__Source records__.
•••••

-- ==== Sys2Proof/Machine/UpdiWire.lean ====
section
/-! DEFINITION. The UPDI engine's wire primitives (R170 to R180, R188 to R193) and the meanings of the UPDI wire
rows and line primitives. -/

namespace Sys2Proof.Machine

/-! ## Instructions on the wire -/

/-- `instr(op, args)` (R174). -/
def instr (op : Byte) (args : List Byte) : M Unit := do
  let s ← get
  send .updi (s.cfg.updi.synch :: op :: args)

/-- `send_key(k)` (R177). -/
def sendKey (k : UpdiKey) : M Unit := do
  let s ← get
  send .updi (keyBytes s.cfg k)

/-- `read_sib()`: the register is written only after the last byte (R178). -/
def readSib : M Unit := do
  let s ← get
  instr s.cfg.updi.opSib []
  let bytes ← recvN Config.sibLen
  upd fun s => { s with sib := ⟨true, bytes⟩ }

/-- `handshake()` (R179). -/
def handshake : M Unit := do
  let s ← get
  let v ← runScript .updi s.cfg.updi.initSeq
  if v ≠ [s.cfg.updi.initAck] then raise .status

/-- `connect_attempt()` (R180). -/
def connectAttempt : M Res := do
  attention .updi
  lineConfig
  handshake
  readSib
  pure (Res.ok 1)

/-- The pointer-set with its acknowledgement, awaited where `ack` says so (R188). -/
def setPtr (w : PtrWidth) (a : Addr) (ack : Bool) : M Unit := do
  let s ← get
  instr (opStPtr s.cfg w) (ptrBytes w a)
  if ack then
    let v ← rx
    if v ≠ s.cfg.updi.ack then raise .status

/-! ## Block primitives (R188 to R193) -/

/-- The enable and disable control writes of collision-safe streaming (R193). -/
def cssWrite (on : Bool) : M Unit := do
  let s ← get
  stcs .updi s.cfg.updi.rCtrlA (if on then s.cfg.updi.cssOn else s.cfg.updi.cssOff)

/-- `block_header(addr, N, op, css)` (R188, R193). The count byte is `N - 1` modulo 256, which is `N - 1` for the `N`
that one byte carries; for a larger one, which only a `BLOCK_MAX_UNITS` above 256 lets through, R119 and R188 say no
byte (DESIGN CHOICE, log 57). -/
def blockHeader (w : PtrWidth) (a : Addr) (n : Nat) (op : Byte) (css : Bool) : M Unit := do
  let s ← get
  require (decide (1 ≤ n) && decide (n ≤ s.cfg.blockMaxUnits))
  require (ptrFits w a)
  let before := css && s.cfg.updi.cssPos == .beforePtr
  if before then cssWrite true
  setPtr w a (s.cfg.updi.ptrAck && !before)
  if css && !before then cssWrite true
  instr s.cfg.updi.opRepeat [BitVec.ofNat 8 (n - 1)]
  instr op []

/-- `recv_bytes_block(addr, N)` (R189). -/
def recvBytesBlock (w : PtrWidth) (a : Addr) (n : Nat) : M (List Byte) := do
  let s ← get
  blockHeader w a n s.cfg.updi.opLdInc1 false
  recvN n

/-- `recv_words_block(addr, N)`: `2N` bytes (R191). -/
def recvWordsBlock (w : PtrWidth) (a : Addr) (n : Nat) : M (List Byte) := do
  let s ← get
  blockHeader w a n s.cfg.updi.opLdInc2 false
  recvN (2 * n)

/-- `send_bytes_block(addr, N, d)` (R190). -/
def sendBytesBlock (w : PtrWidth) (a : Addr) (d : List Byte) : M Unit := do
  let s ← get
  blockHeader w a d.length s.cfg.updi.opStInc1 true
  send .updi d
  cssWrite false

/-- `send_words_block(addr, N, d)`: the length is even (R74 (2), R192). -/
def sendWordsBlock (w : PtrWidth) (a : Addr) (d : List Byte) : M Unit := do
  let s ← get
  require (decide (d.length % 2 = 0))
  blockHeader w a (d.length / 2) s.cfg.updi.opStInc2 true
  send .updi d
  cssWrite false

/-- The address width of the bound variant (R119). -/
def boundWidth (s : State) : PtrWidth := ptrWidth s.cfg s.ct

/-! ## The wire rows -/

/-- UPDI.SYNCH: the prefix byte (R174). -/
def execUpdiSynch (s : State) : Answer :=
  primOp (done (tx s.cfg.updi.synch)) s

/-- UPDI.LDCS (R175). -/
def execUpdiLdcs (r : RegIx) (s : State) : Answer :=
  primOp (oneByte (ldcs .updi r)) s

/-- UPDI.STCS (R176). -/
def execUpdiStcs (r : RegIx) (v : Byte) (s : State) : Answer :=
  primOp (done (stcs .updi r v)) s

/-- UPDI.KEY (R177). -/
def execUpdiKey (k : UpdiKey) (s : State) : Answer :=
  primOp (done (sendKey k)) s

/-- UPDI.SIB (R178). -/
def execUpdiSib (s : State) : Answer :=
  primOp (done readSib) s

/-- UPDI.ST_PTR, with the acknowledgement where `UPDI_PTR_ACK` is true (R188). -/
def execUpdiStPtr (w : PtrWidth) (a : Addr) (s : State) : Answer :=
  primOp (done (do
    require (ptrFits w a)
    setPtr w a s.cfg.updi.ptrAck)) s

/-- UPDI.REPEAT: the count byte is `N - 1` (R188), as given; the range of `N` (R76) is a block's to check (DESIGN
CHOICE, log 54). -/
def execUpdiRepeat (cnt : Byte) (s : State) : Answer :=
  primOp (done (instr s.cfg.updi.opRepeat [cnt])) s

/-- UPDI.LD_INC8: the stream instruction and the `cnt + 1` bytes it brings (R189; log 28), also more than
`BLOCK_MAX_UNITS` of them: R76's range is a block's to check (DESIGN CHOICE, log 54). -/
def execUpdiLdInc8 (cnt : Byte) (s : State) : Answer :=
  primOp (do
    instr s.cfg.updi.opLdInc1 []
    let d ← recvN (cnt.toNat + 1)
    pure (Res.read d)) s

/-- UPDI.LD_INC16: the stream instruction and the `2 (cnt + 1)` bytes it brings (R191; log 28), also more than
`BLOCK_MAX_UNITS` units: R76's range is a block's to check (DESIGN CHOICE, log 54). -/
def execUpdiLdInc16 (cnt : Byte) (s : State) : Answer :=
  primOp (do
    instr s.cfg.updi.opLdInc2 []
    let d ← recvN (2 * (cnt.toNat + 1))
    pure (Res.read d)) s

/-- UPDI.ST_INC8: the stream instruction and the bytes it carries (R190; log 28). R76 bounds a block's units and gives
the row by itself no outcome outside the bounds: it sends what it is given, also more than `BLOCK_MAX_UNITS` bytes, and
with none the instruction alone, ending with count 0 and no cause (DESIGN CHOICE, log 54). -/
def execUpdiStInc8 (d : List Byte) (s : State) : Answer :=
  primOp (do
    instr s.cfg.updi.opStInc1 []
    send .updi d
    pure (Res.ok d.length)) s

/-- UPDI.ST_INC16: as ST_INC8 with whole 16-bit units (R192, R74 (2); log 28). As there, no data and more than
`BLOCK_MAX_UNITS` units are sent as given (R76; DESIGN CHOICE, log 54). -/
def execUpdiStInc16 (d : List Byte) (s : State) : Answer :=
  primOp (do
    require (decide (d.length % 2 = 0))
    instr s.cfg.updi.opStInc2 []
    send .updi d
    pure (Res.ok d.length)) s

/-! ## The line primitives -/

/-- UPDI.line_config (R170). -/
def execUpdiLineConfig (s : State) : Answer :=
  primOp (done lineConfig) s

/-- UPDI.attention (R171). -/
def execUpdiAttention (s : State) : Answer :=
  primOp (done (attention .updi)) s

/-- UPDI.tx (R172). -/
def execUpdiTx (b : Byte) (s : State) : Answer :=
  primOp (done (tx b)) s

/-- UPDI.rx (R173). -/
def execUpdiRx (s : State) : Answer :=
  primOp (oneByte rx) s

/-- UPDI.handshake (R179). -/
def execUpdiHandshake (s : State) : Answer :=
  primOp (done handshake) s

/-- UPDI.connect_attempt (R180). -/
def execUpdiConnectAttempt (s : State) : Answer :=
  primOp connectAttempt s

/-- UPDI.css_bracket: a block write with its enable and disable, in bytes or in words (R190, R192, R193; log 28). -/
def execUpdiCssBracket (u : UnitWidth) (a : Addr) (d : List Byte) (s : State) : Answer :=
  primOp (do
    match u with
    | .byte => sendBytesBlock (boundWidth s) a d
    | .word => sendWordsBlock (boundWidth s) a d
    pure (Res.ok d.length)) s

/-- UPDI.updi_fallback (R201). -/
def execUpdiFallback (s : State) : Answer :=
  primOp (do
    let n ← updiFallback
    pure (Res.ok n)) s

end Sys2Proof.Machine
end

•••••

Across the entries above, how many lines carry the word "blockHeader"? Write only the number.

__Response to this task__. 5